This Amendment No. 1 (“Amendment No. 1”) amends and supplements the Schedule 13D filed on September 3, 2021 (the “Original Statement”) and relates to the Class A common stock (the “Class A Common Stock”), $0.001 par value per share, of SmartStop Self Storage REIT, Inc., a Maryland corporation (the “Issuer”). The Issuer’s principal executive office is located at 10 Terrace Road, Ladera Ranch, California 92694. Information contained in the Original Statement remains effective except to the extent that it is amended, restated, supplemented, or superseded by the information contained in this Amendment.

 

Item 4.

Purpose of Transaction.

Item 4 of the Original Statement is hereby amended to add the following statements:

This Amendment No. 1 is being filed to report the disposition of Class A-1 limited partnership units (“Class A-1 Units”) of SmartStop OP, L.P., the Issuer’s operating partnership (the “Operating Partnership”) previously reported as beneficially owned by the Reporting Person, as well as Class A-2 limited partnership units (“Class A-2 Units”) of the Operating Partnership (which are convertible into Class A-1 Units) as a result of the following transactions:

On December 9, 2021, through a series of transactions, SOH transferred 1,435,683 Class A-1 Units and 748,633 Class A-2 Units to SmartStop Asset Management, LLC (“SAM”), the parent company of SOH, which then transferred such Class A-1 Units and Class A-2 Units to SS Asset Management Holdings, LLC (“SSAMH”), the parent company of SAM. Also on December 9, 2021, through a series of transactions, SSAMH transferred 1,435,683 Class A-1 Units and 748,633 Class A-2 Units to various individuals, none of whom are affiliates of the Reporting Person. Prior to such transfers, KeyBank National Association (“KeyBank”) released the 1,435,683 Class A-1 Units and all of the then-outstanding Class A-2 Units from a pledge held by KeyBank wit h respect to such securities.

 

Item 5.

Interests in Securities of the Issuer.

Item 5 of the Original Statement is hereby amended to read as follows:

(a) The Reporting Person is deemed to beneficially own an aggregate of 9,167,440.14 shares of Class A Common Stock, as follows (i) 541,854.40 shares of Class A Common Stock; (ii) 386,173 OP Units; (iii) 25,783.83 vested LTIP Units; (iv) 63,082.2 LTIP Units that will vest within 60 days of December 9, 2021, and (v) 8,150,546.71 Class A-1 Units, which represents beneficial ownership of approximately 9.79% of the Issuer’s outstanding common stock. The Reporting Person’s percentage ownership is based on (i) approximately 84,987,504 shares of common stock outstanding as of December 9, 2021, and (ii) approximately 8,625,586 limited partnership units of the Operating Partnership which includes, with respect to the Reporting Person only, units that are, or will be within 60 days, vested, outstanding, and convertible into common stock of the Company.

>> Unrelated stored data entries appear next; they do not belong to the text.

/-- Sending the bytes another command answered is sending the bytes it computed. -/
theorem exec_sendData_of_answer {i : Instr} {s : State} {b q : Bytes} (dst : Byte)
    (h : exec i s = .next (s.answerBytes b)) (ha : answer i s = some (.ok (.bytes q))) :
    exec (.sendData dst q) s = .next (s.send (dataFrame s dst b)) := by
  obtain ⟨-, rfl⟩ := (answer_bytes_iff h).1 ha
  rfl

/-- A frame that can be held is handed to the transport, whatever the transport answers (43_send R120, R125). -/
theorem State.send_calls_of_within {s : State} {f : Bytes} (hw : Within s.cfg f.length) :
    (s.send f).calls = s.calls ++ [.write f s.writeAnswer] := by
  rcases s.send_cases f with ⟨-, -, e⟩ | ⟨-, x, n, -, e⟩ | ⟨hnot, -⟩
  · rw [e]; rfl
  · rw [e]; rfl
  · exact absurd hw hnot

/-- A command that delivers the outcome of a test raises exactly the test's error. -/
theorem answer_err_iff_of_deliver {i : Instr} {s u : State} {β : Type} {x : Except Error β} {g : β → Result}
    {e : Error} (h : exec i s = .next (u.deliver (x.map g))) : answer i s = some (.err e none) ↔ x = .error e := by
  rw [answer_of_next h]
  cases x <;> simp [Except.map, State.deliver]

theorem answer_readRaw_err_iff {s : State} {t : Duration} {e : Error} (h : 6 ≤ s.readAnswer.length) :
    answer (.readRaw t) s = some (.err e none) ↔ checksumTest s.readAnswer = .error e := by
  have hraw : rawTest s.readAnswer = checksumTest s.readAnswer := if_neg (Nat.not_lt.2 h)
  rw [← hraw]
  exact answer_err_iff_of_deliver rfl

theorem answer_chkVerify_err_iff {s : State} {b : Bytes} {e : Error} (hw : Within s.cfg b.length) :
    answer (.chkVerify b) s = some (.err e none) ↔ checksumTest b = .error e :=
  answer_err_iff_of_deliver (congrArg Host.Outcome.next (if_pos ((fits_iff_within _ _).2 hw)))

/-! ### A run through the pending requests -/

/-- A command leaves the requests that wait behind it (R81). -/
theorem exec_keeps_pending {i : Instr} {s t : State} (h : exec i s = .next t) : t.pending = s.pending := by
  have hself : exec i s = .next { t with pending := s.pending } := exec_pending s.pending h
  rw [h] at hself
  injection hself with hself
  rw [hself]

/-- A command gives one response and makes at most one transport call, each recorded behind the earlier ones (R49). -/
theorem exec_one_response_one_call {i : Instr} {s t : State} (h : exec i s = .next t) :
    ∃ r c, t.responses = s.responses ++ [r] ∧ t.calls = s.calls ++ Option.toList c := by
  obtain ⟨r, hr, -⟩ := exec_respectsCapacity h
  rcases exec_calls_cases h with ⟨e, -⟩ | ⟨-, dst, p, -, e, -⟩ | ⟨-, d, e⟩
  · exact ⟨r, none, hr, by rw [e]; simp⟩
  · exact ⟨r, some _, hr, e⟩
  · exact ⟨r, some _, hr, e⟩

/-- The commands waiting in `p`, all of the sixteen codes, are performed in order by as many steps. -/
theorem run_performs_pending (p : List Request) {s : State} (hp : s.pending = p)
    (hcodes : ∀ r ∈ p, r.code.toNat ≤ 0xF) :
    ∃ is t rs cs, p.map decode = is.map Except.ok ∧ Sys2Proof.core.run p.length s = .next t ∧ t.pending = [] ∧
      PerformedInOrder is { s with pending := [] } rs cs t ∧ rs.length = p.length ∧
      t.responses = s.responses ++ rs ∧ t.calls = s.calls ++ cs.flatMap Option.toList := by
  induction p generalizing s with
  | nil =>
    have hs : s = { s with pending := [] } := by rw [← hp]
    exact ⟨[], s, [], [], rfl, rfl, hp, ⟨rfl, rfl, hs⟩, rfl, by simp, by simp⟩
  | cons r rest ih =>
    obtain ⟨hr, hrest⟩ := List.forall_mem_cons.1 hcodes
    obtain ⟨i, hi⟩ := decode_ok_of_code_le hr
    obtain ⟨u, hu⟩ := exec_next i { s with pending := rest }
    obtain ⟨r₀, c₀, hresp, hcalls⟩ := exec_one_response_one_call hu
    obtain ⟨is, t, rs, cs, hdec, hrun, ht, hperf, hlen, htresp, htcalls⟩ := ih (exec_keeps_pending hu) hrest
    refine ⟨i :: is, t, r₀ :: rs, c₀ :: cs, by simp [hi, hdec], ?_, ht, ?_, by simp [hlen], ?_, ?_⟩
    · exact (run_succ_next ((step_of_decode_ok hp hi).trans hu)).trans hrun
    · exact ⟨_, r₀, rs, c₀, cs, exec_pending (s := { s with pending := rest }) [] hu, hresp, hcalls, rfl, rfl, hperf⟩
    · rw [htresp, hresp, List.append_assoc]; rfl
    · rw [htcalls, hcalls, List.append_assoc]; rfl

The above does not include (i) 58,630.40 shares of unvested restricted stock; (ii) 163,462.78 unvested time-based LTIP Units; or (iii) 168,219.30 unvested performance-based LTIP Units, in each case which were issued to the Reporting Person under the Issuer’s Employee and Director Long-Term Incentive Plan, as they do not vest within 60 days of December 9, 2021.

(b) The Reporting Person has sole power to vote and dispose of 9,019,943.71 securities, which is comprised of (i) 483,224 shares of Class A Common Stock, of which 100 shares are owned by SOH and 483,124 shares are owned by Strategic 1031, as to which the Reporting Person has voting and dispositive power; (ii) 386,173 OP Units, of which 386,100 units are owned by SS Growth Advisor and 73 units are owned by SS Toronto REIT Advisors, as to which the Reporting Person has voting and dispositive power; and (iii) 8,150,546.71 Class A-1 Units owned by SOH, as to which the Reporting Person has voting and dispositive power.


CUSIP No. 83192D105

Page 5 of 6

 

The Reporting Person has shared power to vote and dispose of 147,496.43 securities, which is comprised of (i) 58,630.40 shares of Class A Common Stock held by a family trust, as to which the Reporting Person has shared voting and dispositive power; and (ii) 25,783.83 vested LTIP Units held by a family trust, as to which the Reporting Person has shared voting and dispositive power, and (iii) 63,082.2 LTIP Units that will vest within 60 days of December 9, 2021.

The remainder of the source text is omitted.